Trees
Please note: There were a few semantic typos in the pseudocode. Please make sure you understand the current version and verify for yourself that it is correct. find() and remove() were modified from their original form.
Basics
A tree is defined as either an empty tree or a node
(or vertex) with zero or more subtrees. The subtrees
are themselves trees by this same definition. Note that this is a recursive
definition of a tree. The base case is a tree that is empty
(i.e. has no nodes).
Terminology
The top of a given tree is a distinguished node called the root of
the tree. The connections from the root to its subtrees are called edges. Each of the root's subtrees may also have its own root (after all,
it is its own tree).
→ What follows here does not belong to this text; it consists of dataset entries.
/-- Queue a record, or merge as the queue's fullness asks (R371). -/
def State.enqueueOrMerge (s : State) (r : ErrRec) : State :=
  if s.flt.queue.length < 64 then s.enqueue r
  else if r.severity == 0 then s.mergeRec r
  else match dropCorrected s.flt.queue with
    | some (c, rest) => (({ s with flt := { s.flt with queue := rest } }).mergeRec c).enqueue r
    | none => s.mergeRec r

/-- The record of an error detected now (R368). -/
def State.mkRec (s : State) (cls index severity kind syndrome address count rflags : Nat) : ErrRec where
  time := s.aon
  step := s.stepNo
  period := s.get F.MGT_PERIOD_STAT_PERIOD_NUM
  cls := cls
  index := index
  severity := severity
  kind := kind
  temp := s.get F.PWR_THERM_JT_MAX
  vin := s.get F.PWR_INPUT_VIN
  rflags := rflags
  syndrome := syndrome
  address := address
  count := count

/-! Casts end where no tier is being written (R391, R394). -/

/-- Free the stage entries of a cast: each returns to its stack. -/
def State.freeStage (s : State) (entries : Sparse Nat) : State :=
  s.forEach entries (fun s e =>
    let k := (e.2 - 0x8000000000) / 0x200000000
    if h : k < 32 then
      { s with cast := { s.cast with stage := s.cast.stage.set k (s.cast.stage[k] ++ [e.2]) } }
    else s)

/-- A cast none of whose tiers is still being written is over. -/
def State.castSettle (s : State) : State :=
  match s.cast.run with
  | none => s
  | some r =>
    let busy := fun (t : TierSt) => match t with | .copying _ => true | _ => false
    if busy r.partner || busy r.nand then s
    else (({ s with cast := { s.cast with run := none } }).freeStage r.staged).set F.ENG_CAST_STAT_ACTIVE 0

/-- Port P is lost: the partner tier of the running cast is abandoned (R411). -/
def State.abandonPartnerTier (s : State) : State :=
  let s1 := s.set F.LINK_PAIR_STATUS_PARTNER_TIER 0
  match s1.cast.run with
  | some r =>
    match r.partner with
    | .copying _ =>
      ({ s1 with cast := { s1.cast with run := some { r with partner := .abandoned } } }.flag F.ENG_CAST_STAT_P_ABANDON).castSettle
    | _ => s1
  | none => s1

/-- A port goes DOWN (R269, R371, R373). -/
def State.portDown (s : State) (p : Nat) : State :=
  let s1 := ((s.set (F.LINK_PORT_STAT_STATE p) 5).set (F.LINK_PORT_STAT_GEN p) 0).set (F.LINK_PORT_STAT_WIDTH p) 0
  let s2 := { s1 with flt := { s1.flt with downLog := s1.aon :: s1.flt.downLog } }
  if p == 17 then s2.abandonPartnerTier else s2

/-! Fencing. -/

/-- The slots of a fenced tile's sequencer (R362). -/
def State.fenceMail (s : State) (n : TileIx) : State :=
  match (List.finRange 32).find? (fun c => c.val == 16 + n.val / 8) with
  | none => s
  | some c =>
    let m := s.chan c
    let m1 := if m.toA.full && m.toA.column == some (n.val % 8) then
        { m with toA := { m.toA with full := false, column := none }, endB := { m.endB with dropped := true } } else m
    let m2 := if m1.toB.column == some (n.val % 8) then
        { m1 with toB := { m1.toB with full := false, column := none } } else m1
    s.setChan c m2

/-- Work started on a fenced tile is lost (R31): its items run no more, and their requests stop (R323). -/
def State.loseItems (s : State) (n : Nat) : State :=
  { s with power := { s.power with
      items := s.power.items.map (fun x => if x.tile == n && x.running then { x with running := false, burst := false, reserve := 0 } else x) } }

/-- A waiting command that is lost with tile n: one its sequencer has not posted, or one in the queue of a unit of the tile (R31). -/
def goneWithTile (n : TileIx) (w : Waiting) : Bool :=
  seqOf w.cmd == some n && (!w.posted || (match queueOf w.cmd with | some q => decide (q.1 ≤ 5) | none => true))

/-- Fence tile n (R373): OFF, its contents lost, the step in progress fails. -/
def State.fenceTile (s : State) (n : TileIx) : State :=
  if s.tileFenced n then s else
  let s1 := (s.setDom n 0).setDomReq n 0
  let tiles := s1.get F.FLT_FENCE_TILE_TILES + 2 ^ n.val
  let s2 := ((s1.set F.FLT_FENCE_TILE_TILES tiles).bump F.FLT_STAT_FENCED_TILES 1).flag F.FLT_STAT_FENCE
  let s3 := s2.setTile n { TileSt.init with failed := s2.period.stepActive }
  let s4 := { s3 with ledger := { s3.ledger with fencedTiles := BitVec.ofNat 64 tiles } }
  ((s4.loseItems n.val).dropWaiting (goneWithTile n)).fenceMail n

/-- FENCED of the engine's own status register. -/
def State.engFencedFlag (s : State) (d : Nat) : State :=
  if d < 80 then s.flag (F.ENG_WAY_STAT_FENCED (d - 64))
  else if d < 88 then s.flag (F.ENG_TAL_STAT_FENCED (d - 80))
  else if d < 96 then s.flag (F.ENG_KIL_STAT_FENCED (d - 88))
  else s

/-- Fence the zoo engine of domain d, 64 to 99 (R373): its queue is flushed (R208), and the step fails on every tile that used it. -/
def State.fenceEng (s : State) (d : Nat) : State :=
  let v := (s.rd 0x50018).toNat
  if bit v (d - 64) then s else
  let s1 := ((s.setDom d 0).setDomReq d 0).wr 0x50018 (BitVec.ofNat 64 (v + 2 ^ (d - 64)))
  let s2 := ((s1.bump F.FLT_STAT_FENCED_ENG 1).flag F.FLT_STAT_FENCE).engFencedFlag d
  let s3 := { s2 with ledger := { s2.ledger with fencedEng := BitVec.ofNat 36 (v + 2 ^ (d - 64)) } }
  let s4 := s3.dropWaiting (fun w => w.posted && s3.engineAt w.cmd == some d)
  s4.forEach allTiles (fun s n => if s.period.stepActive && s.period.used.contains (d, n.val) then s.failTile n else s)

/-- The zoo engine of domain d is fenced. -/
def State.engFenced (s : State) (d : Nat) : Bool := bit (s.rd 0x50018).toNat (d - 64)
If the root has k subtrees (numbered [1..k]), the roots
of each of these subtrees is said to be a child of the root of the tree.
Similarly, the root is called the parent of these children. Children of the same parent node are called siblings. The analogy to geneology
can be extended ad nauseum.
Any node in a tree may have children. A node with no children (that is, it has only empty subtrees or no subtrees at all) is called a leaf node. Non-leaf nodes are called internal nodes. The branch factor of a tree
is the maximum number of children for a single node in the tree. That is, in a tree with a branch factor of three, no node has more than three children.
A path in a tree is a sequence of nodes (not edges) such that
for each pair of nodes, ni is the parent of ni+1 in that sequence. That is, the first node in the path is the parent of the second, the second is the parent of the third, etc.
For any two nodes ni and nj, ni is an ancestor of nj if and only if i < j on some path in the tree. Similarly, nj is said to be a descendant of ni. Note that any node in a general tree may be uniquely identified by
the path from the root to that node. Note also that root is an ancestor of all of the nodes in its subtrees and that every node in one of root's subtrees is
a descendant of the root.
The length of a path is the number of edges
crossed in following that path. This is always one less than the number of nodes on the path. The depth of a node is the length of the path from the root to that node. The depth of a tree is the depth of its deepest leaf. Similarly the height of a node is the depth of the subtree rooted at that node. The height of a tree is the height of its root.
Binary Trees
Binary trees are the same general trees defined above with the additional
restriction that their branch factor is two.
Binary Tree Traversals
There three basic ways to traverse binary trees. They are named for when the root
is visited in relation to its children.
preorder(t)
visit(t)
preorder(left(t))
preorder(right(t))
postorder(t)
postorder(left(t))
postorder(right(t))
visit(t)
inorder(t)
inorder(left(t))
visit(t)
inorder(right(t))
Note that preorder and postorder can be extended easily for trees with an arbitrarily high branch factor but that inorder traversals really only make sense
on binary trees.
The call to visit(t)
can perform whatever operation is
necessary at that node (e.g. print the value).
Binary Search Trees
A binary search tree (or BST) is a binary tree with the additional restriction
that for a given node with a value k, all of the values in k's
left subtree are less than the value of k and all of the values in
k's right subtree are greater than its value. Duplicates may either be
ignored or stored in some sort of data structure at each node depending on your
application.
Insertion
Insertion into a BST looks roughly like this:
insert(v, t)
if (t is empty)
return new node(v, empty, empty)
else if (v < value(t))
return node(value(t), insert(v, left(t)), right(t))
else
return node(value(t), left(t), insert(v, right(t)))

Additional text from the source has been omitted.